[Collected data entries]
----------------------------------------

/-! `wr` changes `regs` only. -/

@[simp] theorem State.wr_pending (s : State) (a : Nat) (v : Word) : (s.wr a v).pending = s.pending := rfl
@[simp] theorem State.wr_frame (s : State) (a : Nat) (v : Word) : (s.wr a v).frame = s.frame := rfl
@[simp] theorem State.wr_edge (s : State) (a : Nat) (v : Word) : (s.wr a v).edge = s.edge := rfl
@[simp] theorem State.wr_closed (s : State) (a : Nat) (v : Word) : (s.wr a v).closed = s.closed := rfl
@[simp] theorem State.wr_base (s : State) (a : Nat) (v : Word) : (s.wr a v).base = s.base := rfl
@[simp] theorem State.wr_free (s : State) (a : Nat) (v : Word) : (s.wr a v).free = s.free := rfl
@[simp] theorem State.wr_stNext (s : State) (a : Nat) (v : Word) : (s.wr a v).stNext = s.stNext := rfl
@[simp] theorem State.wr_stAfter (s : State) (a : Nat) (v : Word) : (s.wr a v).stAfter = s.stAfter := rfl
@[simp] theorem State.wr_image (s : State) (a : Nat) (v : Word) : (s.wr a v).image = s.image := rfl
@[simp] theorem State.wr_capt (s : State) (a : Nat) (v : Word) : (s.wr a v).capt = s.capt := rfl
@[simp] theorem State.wr_inrec (s : State) (a : Nat) (v : Word) : (s.wr a v).inrec = s.inrec := rfl
@[simp] theorem State.wr_fmem (s : State) (a : Nat) (v : Word) : (s.wr a v).fmem = s.fmem := rfl
@[simp] theorem State.wr_fmemTag (s : State) (a : Nat) (v : Word) : (s.wr a v).fmemTag = s.fmemTag := rfl
@[simp] theorem State.wr_dram (s : State) (a : Nat) (v : Word) : (s.wr a v).dram = s.dram := rfl
@[simp] theorem State.wr_dramBad (s : State) (a : Nat) (v : Word) : (s.wr a v).dramBad = s.dramBad := rfl
@[simp] theorem State.wr_mramBad (s : State) (a : Nat) (v : Word) : (s.wr a v).mramBad = s.mramBad := rfl
@[simp] theorem State.wr_sys (s : State) (a : Nat) (v : Word) : (s.wr a v).sys = s.sys := rfl
@[simp] theorem State.wr_jtag (s : State) (a : Nat) (v : Word) : (s.wr a v).jtag = s.jtag := rfl
@[simp] theorem State.wr_eng (s : State) (a : Nat) (v : Word) : (s.wr a v).eng = s.eng := rfl
@[simp] theorem State.wr_txn (s : State) (a : Nat) (v : Word) : (s.wr a v).txn = s.txn := rfl
@[simp] theorem State.wr_sched (s : State) (a : Nat) (v : Word) : (s.wr a v).sched = s.sched := rfl
@[simp] theorem State.wr_prog (s : State) (a : Nat) (v : Word) : (s.wr a v).prog = s.prog := rfl
@[simp] theorem State.wr_mot (s : State) (a : Nat) (v : Word) : (s.wr a v).mot = s.mot := rfl
@[simp] theorem State.wr_pwm (s : State) (a : Nat) (v : Word) : (s.wr a v).pwm = s.pwm := rfl
@[simp] theorem State.wr_lsw (s : State) (a : Nat) (v : Word) : (s.wr a v).lsw = s.lsw := rfl
@[simp] theorem State.wr_gauge (s : State) (a : Nat) (v : Word) : (s.wr a v).gauge = s.gauge := rfl
@[simp] theorem State.wr_scr (s : State) (a : Nat) (v : Word) : (s.wr a v).scr = s.scr := rfl
@[simp] theorem State.wr_flt (s : State) (a : Nat) (v : Word) : (s.wr a v).flt = s.flt := rfl
@[simp] theorem State.wr_rcd (s : State) (a : Nat) (v : Word) : (s.wr a v).rcd = s.rcd := rfl
@[simp] theorem State.wr_adc (s : State) (a : Nat) (v : Word) : (s.wr a v).adc = s.adc := rfl
@[simp] theorem State.wr_gns (s : State) (a : Nat) (v : Word) : (s.wr a v).gns = s.gns := rfl
@[simp] theorem State.wr_imu (s : State) (a : Nat) (v : Word) : (s.wr a v).imu = s.imu := rfl
@[simp] theorem State.wr_bus (s : State) (a : Nat) (v : Word) : (s.wr a v).bus = s.bus := rfl
@[simp] theorem State.wr_hp (s : State) (a : Nat) (v : Word) : (s.wr a v).hp = s.hp := rfl
@[simp] theorem State.wr_tru (s : State) (a : Nat) (v : Word) : (s.wr a v).tru = s.tru := rfl
@[simp] theorem State.wr_jrn (s : State) (a : Nat) (v : Word) : (s.wr a v).jrn = s.jrn := rfl
@[simp] theorem State.wr_peg (s : State) (a : Nat) (v : Word) : (s.wr a v).peg = s.peg := rfl
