/-- What the issue itself leaves: all but the engine and the instant, and the engine's registers, memory, stores and state. -/
theorem onlyEngine_atIssue (s : State) (e opc : Nat) (h : Hdr) (f : Fields) : onlyEngine e s (atIssue s e opc h f) := by
  unfold atIssue; split
  · exact (onlyEngine_setEn e s _).trans (onlyEngine_at e _ _)
  · exact onlyEngine_refl e s

theorem atIssue_en (s : State) (e opc : Nat) (h : Hdr) (f : Fields) :
    ∃ y : Eng, (atIssue s e opc h f).en e =
      { s.en e with pc := y.pc, loops := y.loops, cyc := y.cyc, ready := y.ready, divAt := y.divAt, old := y.old } := by
  unfold atIssue
  cases Isa.row? opc with
  | none => exact ⟨s.en e, rfl⟩
  | some r => exact ⟨(s.en e).issued (s.en e).old.isSome r h f ((s.en e).issueAt r h f), by simp; rfl⟩

@[simp] theorem atIssue_rf (s : State) (e opc : Nat) (h : Hdr) (f : Fields) : ((atIssue s e opc h f).en e).rf = (s.en e).rf := by
  obtain ⟨_, hx⟩ := atIssue_en s e opc h f; rw [hx]
@[simp] theorem atIssue_dmem (s : State) (e opc : Nat) (h : Hdr) (f : Fields) : ((atIssue s e opc h f).en e).dmem = (s.en e).dmem := by
  obtain ⟨_, hx⟩ := atIssue_en s e opc h f; rw [hx]
@[simp] theorem atIssue_dmemTag (s : State) (e opc : Nat) (h : Hdr) (f : Fields) :
    ((atIssue s e opc h f).en e).dmemTag = (s.en e).dmemTag := by
  obtain ⟨_, hx⟩ := atIssue_en s e opc h f; rw [hx]
@[simp] theorem atIssue_stores (s : State) (e opc : Nat) (h : Hdr) (f : Fields) :
    ((atIssue s e opc h f).en e).stores = (s.en e).stores := by
  obtain ⟨_, hx⟩ := atIssue_en s e opc h f; rw [hx]
@[simp] theorem atIssue_state (s : State) (e opc : Nat) (h : Hdr) (f : Fields) :
    ((atIssue s e opc h f).en e).state = (s.en e).state := by
  obtain ⟨_, hx⟩ := atIssue_en s e opc h f; rw [hx]
@[simp] theorem atIssue_rd (s : State) (e opc : Nat) (h : Hdr) (f : Fields) (a : Nat) : (atIssue s e opc h f).rd a = s.rd a := by
  unfold atIssue; split <;> simp

/-- Operands that are intact pass every check. -/
theorem firstBad_of_intact {full : Bool} {l : List TW} (h : ∀ x ∈ l, intact x = true) : firstBad full l = none := by
  unfold firstBad
  rw [List.find?_eq_none]
  intro x hx
  have hi := h x hx
  simp only [intact, decide_eq_true_eq] at hi
  have hlt : x.1.toNat % 251 < 251 := Nat.mod_lt _ (by decide)
  have h1 : rangeBad x = false := by
    simp only [rangeBad, hi, tagOf, BitVec.toNat_ofNat, decide_eq_false_iff_not]; omega
  have h2 : valueBad x = false := by simp [valueBad, hi]
  simp [h1, h2]

theorem checked_of_intact {s : State} {i : Issue} {full : Bool} {l : List TW} (h : ∀ x ∈ l, intact x = true) (f : State → State) :
    s.checked i full l f = f s := by
  simp [State.checked, firstBad_of_intact h]

theorem dual_of_intact {s : State} {i : Issue} {l : List TW} (h : ∀ x ∈ l, intact x = true) (hu : i.x.unitBad = false) (res : Word)
    (f : State → State) : s.dual i l res f = f s := by
  simp [State.dual, checked_of_intact h, hu]

theorem ruled_of_intact {s : State} {i : Issue} {full : Bool} {l : List TW} (h : ∀ x ∈ l, intact x = true) (hu : i.x.unitBad = false)
    (res : Word) (f : State → State) : s.ruled i full l res f = f s := by
  cases full <;> simp [State.ruled, dual_of_intact h hu, checked_of_intact h]

/-- The units of an engine whose instruction goes agree. -/
theorem units_of_goes {s : State} {e opc : Nat} {h : Hdr} {f : Fields} (hg : goes s e opc h f = true) : (s.en e).unitBad = false := by
  unfold goes issuesNow issuesRow at hg
  cases hr : Isa.row? opc with
  | none => simp [hr] at hg
  | some r => simp only [hr, Bool.and_eq_true, Bool.not_eq_true'] at hg; exact hg.1.2.2

/-- A state with nothing of engine `e` changed that an instruction can write. -/
def quiet (e : Nat) (s t : State) : Prop :=
  onlyEngine e s t ∧ (t.en e).rf = (s.en e).rf ∧ (t.en e).dmem = (s.en e).dmem ∧ (t.en e).dmemTag = (s.en e).dmemTag ∧
    (t.en e).stores = (s.en e).stores ∧ (t.en e).state = (s.en e).state

theorem quiet_atIssue (s : State) (e opc : Nat) (h : Hdr) (f : Fields) : quiet e s (atIssue s e opc h f) :=
  ⟨onlyEngine_atIssue s e opc h f, by simp, by simp, by simp, by simp, by simp⟩

theorem keepsButG_putG {s t : State} {e : Nat} (h : quiet e s t) (d : Nat) (x : TW) : keepsButG e [d] s (t.putG e d x) := by
  obtain ⟨h1, h2, h3, h4, h5, h6⟩ := h
  refine ⟨h1.trans (onlyEngine_updEn e t _), ?_, ?_, ?_, ?_, ?_, ?_, ?_⟩
  · intro r hr
    have : r ≠ d := by simpa using hr
    simp [State.gOf, State.putG, h2, RegFile.gv_setG_ne _ _ this]
  · intro r; simp [State.pOf, State.putG, h2]
  · intro r n; simp [State.laneOf, State.putG, h2]
  all_goals simp [State.putG, *]

theorem gOf_putG (t : State) (e d : Nat) (x : TW) : (t.putG e d x).gOf e d = if d = 0 then (0, 0) else x := by
  split
  · subst d; simp [State.gOf]
  · simp [State.gOf, State.putG, RegFile.gv_setG_same _ _ ‹_›]

theorem keepsButP_putP {s t : State} {e : Nat} (h : quiet e s t) (d : Nat) (b : Bool) : keepsButP e [d] s (t.putP e d b) := by
  obtain ⟨h1, h2, h3, h4, h5, h6⟩ := h
  refine ⟨h1.trans (onlyEngine_updEn e t _), ?_, ?_, ?_, ?_, ?_, ?_, ?_⟩
  · intro r; simp [State.gOf, State.putP, h2]
  · intro r hr
    have : r ≠ d := by simpa using hr
    simp [State.pOf, State.putP, h2, RegFile.pv_setP_ne _ _ this]
  · intro r n; simp [State.laneOf, State.putP, h2]
  all_goals simp [State.putP, *]

theorem pOf_putP (t : State) {e d : Nat} (b : Bool) (h : d < 8) : (t.putP e d b).pOf e d = if d = 0 then true else b := by
  split
  · subst d; simp [State.pOf]
  · simp [State.pOf, State.putP, RegFile.pv_setP_same _ _ ‹_› h]

/-! ### The shapes: what each does when the instruction goes and its operands are intact -/

theorem binR_spec {s : State} {e opc : Nat} {h : Hdr} {f : FmtR} (hg : goes s e opc h f.fields = true)
    (ha : intact (s.readG e f.a.toNat) = true) (hb : intact (s.readG e f.b.toNat) = true) (full : Bool) (op : TW → TW → TW) :
    s.binR e opc h f full op =
      (atIssue s e opc h f.fields).putG e f.d.toNat (op (s.readG e f.a.toNat) (s.readG e f.b.toNat)) := by
  rw [State.binR, issue_spec hg]
  exact ruled_of_intact (by simp [ha, hb]) (units_of_goes hg) _ _

theorem unR_spec {s : State} {e opc : Nat} {h : Hdr} {f : FmtR} (hg : goes s e opc h f.fields = true)
    (ha : intact (s.readG e f.a.toNat) = true) (full : Bool) (op : TW → TW) :
    s.unR e opc h f full op = (atIssue s e opc h f.fields).putG e f.d.toNat (op (s.readG e f.a.toNat)) := by
  rw [State.unR, issue_spec hg]
  exact ruled_of_intact (by simp [ha]) (units_of_goes hg) _ _

theorem binI_spec {s : State} {e opc : Nat} {h : Hdr} {f : FmtI} (hg : goes s e opc h f.fields = true)
    (ha : intact (s.readG e f.a.toNat) = true) (full : Bool) (op : TW → TW → TW) :
    s.binI e opc h f full op = (atIssue s e opc h f.fields).putG e f.d.toNat (op (s.readG e f.a.toNat) (newTW f.imm)) := by
  rw [State.binI, issue_spec hg]
  exact ruled_of_intact (by simp [ha]) (units_of_goes hg) _ _

theorem predOp_spec {s : State} {e opc : Nat} {h : Hdr} {f : FmtR} (hg : goes s e opc h f.fields = true) (op : Bool → Bool → Bool) :
    s.predOp e opc h f op =
      (atIssue s e opc h f.fields).putP e f.d.toNat (op (s.readP e f.a.toNat) (s.readP e f.b.toNat ^^ f.mod.getLsbD 0)) := by
  rw [State.predOp, issue_spec hg]
  rfl

theorem mem_selected (m : BitVec 8) (n : Nat) : n ∈ selected m ↔ n < 8 ∧ m.getLsbD n = true := by simp [selected]

theorem binV_spec {s : State} {e opc : Nat} {h : Hdr} {f : FmtR} (hg : goes s e opc h f.fields = true)
    (ha : ∀ n < 8, f.mask.getLsbD n = true → intact (s.readLane e f.a.toNat n) = true)
    (hb : ∀ n < 8, f.mask.getLsbD n = true → intact (s.readLane e f.b.toNat n) = true) (full : Bool) (op : TW → TW → TW) :
    s.binV e opc h f full op = (atIssue s e opc h f.fields).lanes e f.d.toNat f.mask
      (fun n => op (s.readLane e f.a.toNat n) (s.readLane e f.b.toNat n)) := by
  rw [State.binV, issue_spec hg]
  refine ruled_of_intact (fun x hx => ?_) (units_of_goes hg) _ _
  simp only [List.mem_flatMap, mem_selected] at hx
  obtain ⟨n, ⟨h8, hm⟩, hx⟩ := hx
  rcases List.mem_cons.1 hx with rfl | hx
  · exact ha n h8 hm
  · rw [List.mem_singleton.1 hx]; exact hb n h8 hm

theorem unV_spec {s : State} {e opc : Nat} {h : Hdr} {f : FmtR} (hg : goes s e opc h f.fields = true)
    (ha : ∀ n < 8, f.mask.getLsbD n = true → intact (s.readLane e f.a.toNat n) = true) (op : Word → Word) :
    s.unV e opc h f op = (atIssue s e opc h f.fields).lanes e f.d.toNat f.mask (fun n => newTW (op (s.readLane e f.a.toNat n).1)) := by
  rw [State.unV, issue_spec hg]
  refine dual_of_intact (fun x hx => ?_) (units_of_goes hg) _ _
  simp only [List.mem_map, mem_selected] at hx
  obtain ⟨n, ⟨h8, hm⟩, rfl⟩ := hx
  exact ha n h8 hm

/-! ### Lanes -/

theorem lanes_cons (s : State) (e r : Nat) (l : List Nat) (res : Nat → TW) (hl : ∀ n ∈ l, n < 8) (t : State)
    (ht : t = eachOf l (fun n u => u.putLane e r n (res n)) s) :
    onlyEngine e s t ∧ (t.en e).dmem = (s.en e).dmem ∧ (t.en e).dmemTag = (s.en e).dmemTag ∧ (t.en e).stores = (s.en e).stores ∧
      (t.en e).state = (s.en e).state ∧ (∀ k, (t.en e).rf.gv k = (s.en e).rf.gv k) ∧ (∀ k, (t.en e).rf.pv k = (s.en e).rf.pv k) ∧
      ∀ k m, m < 8 → (t.en e).rf.lane k m = if k = r ∧ m ∈ l then res m else (s.en e).rf.lane k m := by
  subst ht
  induction l generalizing s with
  | nil => exact ⟨onlyEngine_refl e s, rfl, rfl, rfl, rfl, fun _ => rfl, fun _ => rfl, by simp [eachOf]⟩
  | cons a l ih =>
    have ha : a < 8 := hl a (by simp)
    obtain ⟨h1, h2, h3, h4, h5, h6, h7, h8⟩ := ih (s.putLane e r a (res a)) (fun n hn => hl n (by simp [hn]))
    simp only [eachOf, List.foldl_cons] at *
    refine ⟨(onlyEngine_updEn e s _).trans h1, ?_, ?_, ?_, ?_, ?_, ?_, ?_⟩
    · rw [h2]; simp [State.putLane]
    · rw [h3]; simp [State.putLane]
    · rw [h4]; simp [State.putLane]
    · rw [h5]; simp [State.putLane]
    · intro k; rw [h6]; simp [State.putLane]
    · intro k; rw [h7]; simp [State.putLane]
    · intro k m hm
      rw [h8 k m hm]
      by_cases hk : k = r
      · subst k
        by_cases hml : m ∈ l
        · simp [hml]
        · by_cases hma : m = a
          · subst m; simp [hml, State.putLane, RegFile.lane_setLane_same]
          · simp [hml, hma, State.putLane]
            exact RegFile.lane_setLane_ne _ _ (by omega)
      · simp [hk, State.putLane]
        exact RegFile.lane_setLane_ne _ _ (by omega)

theorem lanes_spec (s : State) (e r : Nat) (mask : BitVec 8) (res : Nat → TW) :
    onlyEngine e s (s.lanes e r mask res) ∧ ((s.lanes e r mask res).en e).dmem = (s.en e).dmem ∧
      ((s.lanes e r mask res).en e).dmemTag = (s.en e).dmemTag ∧ ((s.lanes e r mask res).en e).stores = (s.en e).stores ∧
      ((s.lanes e r mask res).en e).state = (s.en e).state ∧ (∀ k, ((s.lanes e r mask res).en e).rf.gv k = (s.en e).rf.gv k) ∧
      (∀ k, ((s.lanes e r mask res).en e).rf.pv k = (s.en e).rf.pv k) ∧
      ∀ k m, m < 8 → ((s.lanes e r mask res).en e).rf.lane k m =
        if k = r ∧ m ∈ selected mask then res m else (s.en e).rf.lane k m :=
  lanes_cons s e r (selected mask) res (fun n hn => ((mem_selected mask n).1 hn).1) _ rfl

theorem keepsButV_lanes {s t : State} {e : Nat} (h : quiet e s t) (d : Nat) (mask : BitVec 8) (res : Nat → TW) :
    keepsButV e d (selected mask) s (t.lanes e d mask res) := by
  obtain ⟨h1, h2, h3, h4, h5, h6⟩ := h
  obtain ⟨g1, g2, g3, g4, g5, g6, g7, g8⟩ := lanes_spec t e d mask res
  refine ⟨h1.trans g1, ?_, ?_, ?_, by rw [g2, h3], by rw [g3, h4], by rw [g4, h5], by rw [g5, h6]⟩
  · intro r; simp only [State.gOf, g6, h2]
  · intro r; simp only [State.pOf, g7, h2]
  · intro r n hn hr
    simp only [State.laneOf, g8 r n hn, h2]
    rw [if_neg]
    rintro ⟨rfl, hm⟩
    rcases hr with hr | hr
    · exact hr rfl
    · exact hr hm

theorem laneOf_lanes (t : State) (e d : Nat) (mask : BitVec 8) (res : Nat → TW) {n : Nat} (h8 : n < 8) (hm : mask.getLsbD n = true) :
    (t.lanes e d mask res).laneOf e d n = res n := by
  have := (lanes_spec t e d mask res).2.2.2.2.2.2.2 d n h8
  simp only [State.laneOf, this, mem_selected, h8, hm, and_self, if_true]

end Sys2Proof.Machine
end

----------------------------------------

> [Task requirements] Set down, unchanged, only those lines above that fall between the line with "(op : TW → TW)" and the line with "rw [State.binV, issue_spec hg]", the two end lines included.

> [Result of this exercise]
    (ha : intact (s.readG e f.a.toNat) = true) (full : Bool) (op : TW → TW) :
    s.unR e opc h f full op = (atIssue s e opc h f.fields).putG e f.d.toNat (op (s.readG e f.a.toNat)) := by
  rw [State.unR, issue_spec hg]
  exact ruled_of_intact (by simp [ha]) (units_of_goes hg) _ _

theorem binI_spec {s : State} {e opc : Nat} {h : Hdr} {f : FmtI} (hg : goes s e opc h f.fields = true)
    (ha : intact (s.readG e f.a.toNat) = true) (full : Bool) (op : TW → TW → TW) :
    s.binI e opc h f full op = (atIssue s e opc h f.fields).putG e f.d.toNat (op (s.readG e f.a.toNat) (newTW f.imm)) := by
  rw [State.binI, issue_spec hg]
  exact ruled_of_intact (by simp [ha]) (units_of_goes hg) _ _

theorem predOp_spec {s : State} {e opc : Nat} {h : Hdr} {f : FmtR} (hg : goes s e opc h f.fields = true) (op : Bool → Bool → Bool) :
    s.predOp e opc h f op =
      (atIssue s e opc h f.fields).putP e f.d.toNat (op (s.readP e f.a.toNat) (s.readP e f.b.toNat ^^ f.mod.getLsbD 0)) := by
  rw [State.predOp, issue_spec hg]
  rfl

theorem mem_selected (m : BitVec 8) (n : Nat) : n ∈ selected m ↔ n < 8 ∧ m.getLsbD n = true := by simp [selected]

theorem binV_spec {s : State} {e opc : Nat} {h : Hdr} {f : FmtR} (hg : goes s e opc h f.fields = true)
    (ha : ∀ n < 8, f.mask.getLsbD n = true → intact (s.readLane e f.a.toNat n) = true)
    (hb : ∀ n < 8, f.mask.getLsbD n = true → intact (s.readLane e f.b.toNat n) = true) (full : Bool) (op : TW → TW → TW) :
    s.binV e opc h f full op = (atIssue s e opc h f.fields).lanes e f.d.toNat f.mask
      (fun n => op (s.readLane e f.a.toNat n) (s.readLane e f.b.toNat n)) := by
  rw [State.binV, issue_spec hg]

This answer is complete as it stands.